Date: Fri, 5 Apr 1996 20:34:23 GMT
Sender: Activists Mailing List <ACTIV-L@MIZZOU1.MISSOURI.EDU>
From: MEXPAZ_analysis <analysis@uibero.uia.mx>
Subject: MEXPAZ: Encouraging News for Political Reform

Encouraging News for Political Reform (Until Further Notice)

By David Crow, in MexPaz, No. 66,
3 April, 1996

If we are to believe recent indications, everything would appear to point toward decisive advancement in resolving Point No. 1 on the political reform agenda: electoral reform, and especially the referendum measure recently proposed by executive branch representative Emilio Chuayffet Chemor (Interior Secretary). Political parties and the Interior Secretariat began talks on the referendum, as well as other measures such as the plebiscite, both of which add up to the possibility that citizens submit their own bills and reforms to the national Congress. (El Financiero, March 28.) The proposed referendum would not only allow citizens to decide on Constitutional amendments, but also on executive decisions. (La Jornada, March 29.) However, such high-fallutin' talk will remain chin music until government and business elites truly commit themselves to democratic transition, above all, submitting the present economic model to popular approval.

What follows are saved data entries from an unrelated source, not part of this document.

theorem decodeWord_encode_illegal8CtoD (xy : Byte) (low : BitVec 1) :
    decodeWord (encode (.illegal8CtoD xy low)) = .illegal8CtoD xy low := by
  have hrange : ∀ b : BitVec 1, 12 ≤ (0b110#3 ++ b).toNat ∧ (0b110#3 ++ b).toNat < 14 := by decide
  have hsel : fieldN (0x8#4 ++ (xy ++ (0b110#3 ++ low))) = 0b110#3 ++ low := fieldN_append_byte_nibble 0x8#4 xy _
  obtain ⟨hC, hD⟩ := hrange low
  rw [← hsel] at hC hD
  rw [encode, decodeWord_append_class8_byte_nibble, decodeClass8_of_CtoD hC hD, bitsXY_append,
    ← extractLsb'_fieldN _ (by decide), hsel, BitVec.extractLsb'_append_eq_of_add_le (by decide),
    BitVec.extractLsb'_eq_self]

theorem decodeWord_encode_illegal8F (xy : Byte) : decodeWord (encode (.illegal8F xy)) = .illegal8F xy := by
  have hrow := decodeClass8_of_selector (fieldN_append_byte_nibble 0x8#4 xy 0xF#4)
  exact (decodeWord_append_class8_byte_nibble xy 0xF#4).trans
    (hrow.trans (congrArg Instr.illegal8F (bitsXY_append 0x8#4 xy 0xF#4)))

theorem decodeWord_encode_illegalEF (low : BitVec 13) : decodeWord (encode (.illegalEF low)) = .illegalEF low := by
  have hclass : 14 ≤ (opClass (0b111#3 ++ low)).toNat := by
    have hlow := low.isLt
    rw [opClass_toNat, BitVec.toNat_append, ← Nat.shiftLeft_add_eq_or_of_lt hlow, Nat.shiftLeft_eq,
      show (0b111#3).toNat = 7 from rfl]
    omega
  rw [encode, decodeWord_of_classEF hclass, BitVec.extractLsb'_append_eq_of_add_le (by decide),
    BitVec.extractLsb'_eq_self]

/-- A `HALT` whose low byte is not that of a `RET` (R76). -/
theorem decodeWord_encode_halt (b : Nibble) {nn : Byte} (hnn : nn ≠ retByte) :
    decodeWord (encode (.halt b nn)) = .halt b nn := by
  have hclass := decodeWord_of_class (opClass_append_nibble_byte 0x0#4 b nn)
  refine hclass.trans ?_
  show decodeClass0 (0x0#4 ++ (b ++ nn)) = _
  rw [decodeClass0, fieldNN_append, if_neg hnn, bitsX_append]

theorem decodeWord_encode_ret (b : Nibble) : decodeWord (encode (.ret b)) = .ret b := by
  have hclass := decodeWord_of_class (opClass_append_nibble_byte 0x0#4 b retByte)
  refine hclass.trans ?_
  show decodeClass0 (0x0#4 ++ (b ++ retByte)) = _
  rw [decodeClass0, fieldNN_append, if_pos rfl, bitsX_append]

/-- Decoding undoes encoding: each form by the shape of its operands. -/
theorem decodeWord_encode {i : Instr} (hwf : i.wellFormed = true) : decodeWord (encode i) = i := by
  cases i with
  | ret b => exact decodeWord_encode_ret b
  | halt b nn => exact decodeWord_encode_halt b (bne_iff_ne.mp hwf)
  | jp | call | ldI | jpV0 => exact decodeWord_append_addr (fun _ h => decodeWord_of_class h) _
  | seImm | sneImm | ldImm | addImm | rnd => exact decodeWord_append_reg_byte (fun _ h => decodeWord_of_class h) _ _
  | seReg | sneReg | drw => exact decodeWord_append_reg_reg_nibble (fun _ h => decodeWord_of_class h) _ _ _
  | ldReg | orReg | andReg | xorReg | addReg | subReg | shrReg | subnReg | shlReg =>
    exact decodeWord_append_class8 _ (fun _ h => decodeClass8_of_selector h) _ _
  | illegal88toB xy low => exact decodeWord_encode_illegal88toB xy low
  | illegal8CtoD xy low => exact decodeWord_encode_illegal8CtoD xy low
  | illegal8F xy => exact decodeWord_encode_illegal8F xy
  | illegalEF low => exact decodeWord_encode_illegalEF low

/-- The bytes of an instruction decode as its word, with the bytes after them left over (R53, R70). -/
theorem decodeBytes_encodeBytes_append (i : Instr) (rest : List Byte) :
    decodeBytes (encodeBytes i ++ rest) = .ok (decodeWord (encode i), rest) := by
  show Except.ok (decodeWord (wordOfBytes _ _), rest) = _
  rw [wordOfBytes_bytes]

/-- Settles O4: the word by the shape of its operands, the bytes through the word they form. -/
theorem decodeOfEncodeIsIdentity : Obligations.DecodeOfEncodeIsIdentity := by
  intro i hwf
  refine ⟨decodeWord_encode hwf, fun rest => ?bytes⟩
  case bytes => rw [decodeBytes_encodeBytes_append, decodeWord_encode hwf]

/-! ## Every word is the encoding of a well-formed instruction (R83) -/

theorem append_fieldNNN {w : Word} {c : Nibble} (h : opClass w = c) : c ++ fieldNNN w = w := by
  rw [← h]
  exact opClass_append_fieldNNN w

theorem append_fieldX_fieldNN {w : Word} {c : Nibble} (h : opClass w = c) :
    c ++ (regBits (fieldX w) ++ fieldNN w) = w := by
  rw [fieldX, regBits_regOf, bitsX_append_fieldNN]
  exact append_fieldNNN h

theorem append_fieldX_fieldY_fieldN {w : Word} {c : Nibble} (h : opClass w = c) :
    c ++ (regBits (fieldX w) ++ (regBits (fieldY w) ++ fieldN w)) = w := by
  rw [fieldY, regBits_regOf, bitsY_append_fieldN]
  exact append_fieldX_fieldNN h

theorem append_fieldX_fieldY_sel {w : Word} {c sel : Nibble} (h : opClass w = c) (hsel : fieldN w = sel) :
    c ++ (regBits (fieldX w) ++ (regBits (fieldY w) ++ sel)) = w := by
  rw [← hsel]
  exact append_fieldX_fieldY_fieldN h

/-- The word `w` is the encoding of some well-formed instruction. -/
def HasInstr (w : Word) : Prop := ∃ i : Instr, i.wellFormed = true ∧ encode i = w

theorem hasInstr_of_class0 {w : Word} (h : opClass w = 0x0) : HasInstr w := by
  have hw := append_fieldNNN h
  rw [← bitsX_append_fieldNN] at hw
  by_cases hret : fieldNN w = retByte
  · rw [hret] at hw
    exact ⟨.ret (bitsX w), rfl, hw⟩
  · exact ⟨.halt (bitsX w) (fieldNN w), bne_iff_ne.mpr hret, hw⟩

/-- The sub-selectors of class 8 (R77, R79): nine of the register ALU and three rows of illegal words. -/
theorem class8_selector_cases (n : Nibble) :
    n = 0x0 ∨ n = 0x1 ∨ n = 0x2 ∨ n = 0x3 ∨ n = 0x4 ∨ n = 0x5 ∨ n = 0x6 ∨ n = 0x7 ∨ n = 0xE ∨ n = 0xF ∨
      (8 ≤ n.toNat ∧ n.toNat < 12) ∨ (12 ≤ n.toNat ∧ n.toNat < 14) := by
  revert n
  decide

theorem hasInstr_of_class8 {w : Word} (h : opClass w = 0x8) : HasInstr w := by
  obtain hn | hn | hn | hn | hn | hn | hn | hn | hn | hn | ⟨h8, hB⟩ | ⟨hC, hD⟩ := class8_selector_cases (fieldN w)
  · exact ⟨.ldReg _ _, rfl, append_fieldX_fieldY_sel h hn⟩
  · exact ⟨.orReg _ _, rfl, append_fieldX_fieldY_sel h hn⟩
  · exact ⟨.andReg _ _, rfl, append_fieldX_fieldY_sel h hn⟩
  · exact ⟨.xorReg _ _, rfl, append_fieldX_fieldY_sel h hn⟩
  · exact ⟨.addReg _ _, rfl, append_fieldX_fieldY_sel h hn⟩
  · exact ⟨.subReg _ _, rfl, append_fieldX_fieldY_sel h hn⟩
  · exact ⟨.shrReg _ _, rfl, append_fieldX_fieldY_sel h hn⟩
  · exact ⟨.subnReg _ _, rfl, append_fieldX_fieldY_sel h hn⟩
  · exact ⟨.shlReg _ _, rfl, append_fieldX_fieldY_sel h hn⟩
  · exact ⟨.illegal8F _, rfl, class8_append_bitsXY h hn⟩
  · exact ⟨.illegal88toB _ _, rfl, class8_append_bitsXY h (fieldN_of_8toB h8 hB)⟩
  · exact ⟨.illegal8CtoD _ _, rfl, class8_append_bitsXY h (fieldN_of_CtoD hC hD)⟩

/-- The classes of R74; E and F are illegal (R79). -/
theorem opClass_cases (c : Nibble) :
    c = 0x0 ∨ c = 0x1 ∨ c = 0x2 ∨ c = 0x3 ∨ c = 0x4 ∨ c = 0x5 ∨ c = 0x6 ∨ c = 0x7 ∨ c = 0x8 ∨ c = 0x9 ∨ c = 0xA ∨
      c = 0xB ∨ c = 0xC ∨ c = 0xD ∨ 14 ≤ c.toNat := by
  revert c
  decide

/-- Every word is the encoding of a well-formed instruction: each class by the shape of its operands (R72, R75). -/
theorem hasInstr (w : Word) : HasInstr w := by
  obtain h | h | h | h | h | h | h | h | h | h | h | h | h | h | hEF := opClass_cases (opClass w)
  · exact hasInstr_of_class0 h
  · exact ⟨.jp _, rfl, append_fieldNNN h⟩
  · exact ⟨.call _, rfl, append_fieldNNN h⟩
  · exact ⟨.seImm _ _, rfl, append_fieldX_fieldNN h⟩
  · exact ⟨.sneImm _ _, rfl, append_fieldX_fieldNN h⟩
  · exact ⟨.seReg _ _ _, rfl, append_fieldX_fieldY_fieldN h⟩
  · exact ⟨.ldImm _ _, rfl, append_fieldX_fieldNN h⟩
  · exact ⟨.addImm _ _, rfl, append_fieldX_fieldNN h⟩
  · exact hasInstr_of_class8 h
  · exact ⟨.sneReg _ _ _, rfl, append_fieldX_fieldY_fieldN h⟩
  · exact ⟨.ldI _, rfl, append_fieldNNN h⟩
  · exact ⟨.jpV0 _, rfl, append_fieldNNN h⟩
  · exact ⟨.rnd _ _, rfl, append_fieldX_fieldNN h⟩
  · exact ⟨.drw _ _ _, rfl, append_fieldX_fieldY_fieldN h⟩
  · exact ⟨.illegalEF _, rfl, append_of_classEF hEF⟩

/-- Settles O5: a word is the encoding of some well-formed instruction, and that is the one it decodes to. -/
theorem encodeOfDecodeIsIdentity : Obligations.EncodeOfDecodeIsIdentity := by
  intro w
  obtain ⟨i, hwf, rfl⟩ := hasInstr w
  rw [decodeWord_encode hwf]
  exact ⟨hwf, rfl⟩

/-- Settles O1: the decoder evaluated on the ten words. -/
theorem knownWordsDecode : Obligations.KnownWordsDecode := by
  unfold Obligations.KnownWordsDecode
  decide

/-! ## The opcode table (R75, R79) -/

/-- Two rows some word could fit at once: they ask for the same bits wherever both masks look. -/
def OpcodeRow.overlaps (r q : OpcodeRow) : Bool := r.matchBits &&& q.mask == q.matchBits &&& r.mask

theorem OpcodeRow.fits_iff {r : OpcodeRow} {w : Word} : r.fits w = true ↔ w &&& r.mask = r.matchBits := beq_iff_eq

theorem OpcodeRow.overlaps_of_fits {r q : OpcodeRow} {w : Word} (hr : r.fits w = true) (hq : q.fits w = true) :
    r.overlaps q = true := by
  rw [OpcodeRow.fits_iff] at hr hq
  rw [OpcodeRow.overlaps, beq_iff_eq, ← hr, ← hq, BitVec.and_assoc, BitVec.and_assoc, BitVec.and_comm r.mask]

/-- The one row with priority over a row that overlaps it is that of `RET` (R76). -/
theorem opcodeTable_overlaps :
    opcodeTable.Pairwise fun r q => r.overlaps q = true → r.mask = 0xF0FF ∧ r.matchBits = 0x00EE := by
  decide

/-- In a list where no two elements meet `p`, the first that meets it is any that does. -/
theorem find?_eq_some_of_pairwise {α : Type} {p : α → Bool} {l : List α} {a : α}
    (hl : l.Pairwise fun b c => ¬ (p b = true ∧ p c = true)) (ha : a ∈ l) (hp : p a = true) : l.find? p = some a := by
  induction hl with
  | nil => cases ha
  | @cons b l hb _ ih =>
    obtain rfl | hmem := List.mem_cons.mp ha
    · exact List.find?_cons_of_pos hp
    · rw [List.find?_cons_of_neg fun hpb => hb a hmem ⟨hpb, hp⟩]
      exact ih hmem

theorem rowOf_mem_opcodeTable (i : Instr) : rowOf i ∈ opcodeTable := by
  cases i <;> simp [opcodeTable, rowSamples, rowOf]

theorem Laws.EncodesItsRow.statement (i : Instr) : Statement i :=
  match i with
  | .ret b => ret b
  | .halt b nn => halt b nn
  | .jp nnn => jp nnn
  | .call nnn => call nnn
  | .seImm x nn => seImm x nn
  | .sneImm x nn => sneImm x nn
  | .seReg x y b => seReg x y b
  | .ldImm x nn => ldImm x nn
  | .addImm x nn => addImm x nn
  | .ldReg x y => ldReg x y
  | .orReg x y => orReg x y
  | .andReg x y => andReg x y
  | .xorReg x y => xorReg x y
  | .addReg x y => addReg x y
  | .subReg x y => subReg x y
  | .shrReg x y => shrReg x y
  | .subnReg x y => subnReg x y
  | .shlReg x y => shlReg x y
  | .sneReg x y b => sneReg x y b
  | .ldI nnn => ldI nnn
  | .jpV0 nnn => jpV0 nnn
  | .rnd x nn => rnd x nn
  | .drw x y n => drw x y n
  | .illegal88toB xy low => illegal88toB xy low
  | .illegal8CtoD xy low => illegal8CtoD xy low
  | .illegal8F xy => illegal8F xy
  | .illegalEF low => illegalEF low

theorem fits_rowOf_decodeWord (w : Word) : (rowOf (decodeWord w)).fits w = true := by
  have hfits : (rowOf (decodeWord w)).fits (encode (decodeWord w)) = true := Laws.EncodesItsRow.statement _
  obtain ⟨-, hencode⟩ := encodeOfDecodeIsIdentity w
  rwa [hencode] at hfits

/-- The words that fit the row of `RET` are its words (R76). -/
theorem retWord_of_and_mask {w : Word} (h : w &&& 0xF0FF = 0x00EE) : Machine.RetWord w := by
  have hw : opClass w ++ (bitsX w ++ fieldNN w) = w := by rw [bitsX_append_fieldNN, opClass_append_fieldNNN]
  rw [← hw, and_F0FF] at h
  have hclass := congrArg opClass h
  have hlow := congrArg fieldNN h
  rw [opClass_append_nibble_byte] at hclass
  rw [fieldNN_append] at hlow
  exact ⟨by rw [← opClass_toNat, hclass]; rfl, by rw [← fieldNN_toNat, hlow]; rfl⟩

/-- A word that is no `RET` fits no two rows. -/
theorem opcodeTable_fits_once {w : Word} (h : ¬ Machine.RetWord w) :
    opcodeTable.Pairwise fun r q => ¬ (r.fits w = true ∧ q.fits w = true) := by
  refine opcodeTable_overlaps.imp fun {r q} honly ⟨hr, hq⟩ => h ?_
  obtain ⟨hmask, hmatch⟩ := honly (OpcodeRow.overlaps_of_fits hr hq)
  rw [OpcodeRow.fits_iff, hmask, hmatch] at hr
  exact retWord_of_and_mask hr

/-- Settles O3: a word of `RET` fits the first row; any other word fits its own row and no other. -/
theorem everyWordDecodesToItsTableRow : Obligations.EveryWordDecodesToItsTableRow := by
  intro w
  have hfits := fits_rowOf_decodeWord w
  by_cases hret : Machine.RetWord w
  · rw [Machine.decodeWord_of_retWord hret] at hfits ⊢
    exact List.find?_cons_of_pos hfits
  · exact find?_eq_some_of_pairwise (opcodeTable_fits_once hret) (rowOf_mem_opcodeTable _) hfits

end Sys2Proof
end

section
/-! One step and a run of steps (R90 to R100), and the word the model places at `PC` (log 10). -/

namespace Sys2Proof.Machine

/-! ## The step -/

theorem decodeBytes_fetched (s : State) :
    decodeBytes [s.mem.read s.pc.toNat, s.mem.read (s.pc.toNat + 1)] = .ok (decodeWord (fetchWord s), []) := rfl

/-- Settles O6: the two bytes at `PC` are the word fetched. -/
theorem stepRunsTheDecodedInstruction : Obligations.StepRunsTheDecodedInstruction := by
  intro s i hrun hpc hdecode
  rw [decodeBytes_fetched] at hdecode
  cases hdecode
  exact step_of_fetch hrun (Nat.lt_of_succ_lt_succ hpc)

/-- Settles O18: the next step finds `PC` past memory before it fetches. -/
theorem pcPastMemoryHaltsTheNextStep : Obligations.PcPastMemoryHaltsTheNextStep :=
  fun _ _ _ hrun hpc => step_of_endOfMemory hrun hpc

/-- Settles O17: the codes and the ports read off the value of `STATUS`. -/
theorem statusPortsShowTheStop : Obligations.StatusPortsShowTheStop :=
  ⟨rfl, rfl, rfl, fun _ _ => ⟨rfl, rfl, rfl, rfl, rfl, rfl, fun _ => ⟨rfl, rfl, rfl⟩⟩⟩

But there are signs that the parties involved are getting down to brass tacks: the negotiating table has identified at least 15 constitutional articles that will need to be modified in the electoral reform process, including articles 35, 72, 89, 94 and 116. (La Jornada, March 29.) Without delving too deeply into arcane issues of constitutional law, reform of article 94 would put the Federal Electoral Tribune in the hands of the judicial branch (instead of the executive, where it currently resides), while Article 72, which specifies that legislative bills may be introduced by the Chief Executive, federal and state legislatures, would now add citizen organizations to that relatively restricted list. In addition, the Party of the Democratic Revolution (PRD), the Institutional Revolutionary Party (PRI) and the Workers Party (PT) --the PAN is out of the picture for the moment--_suggested changes to articles 41 and 116, which have to do with protection of political rights. Significant consensus has been achieved with respect to equal media access, suffrage rights for Mexicans abroad (beginning with the 2000 elections) and shifting the Federal Electoral Tribune to the judicial branch. (La Jornada, April 3.) However, there is still dissent on autonomy of electoral agencies, composition of the Legislature with its complex mixture of direct and proportional representation, and appointment of the Federal Electoral Institute's (IFE) chief. But the signs are encouraging: the Interior Secretariat and the political parties (PRI, PRD, PT) all claim that there is 70% agreement with respect to electoral reform.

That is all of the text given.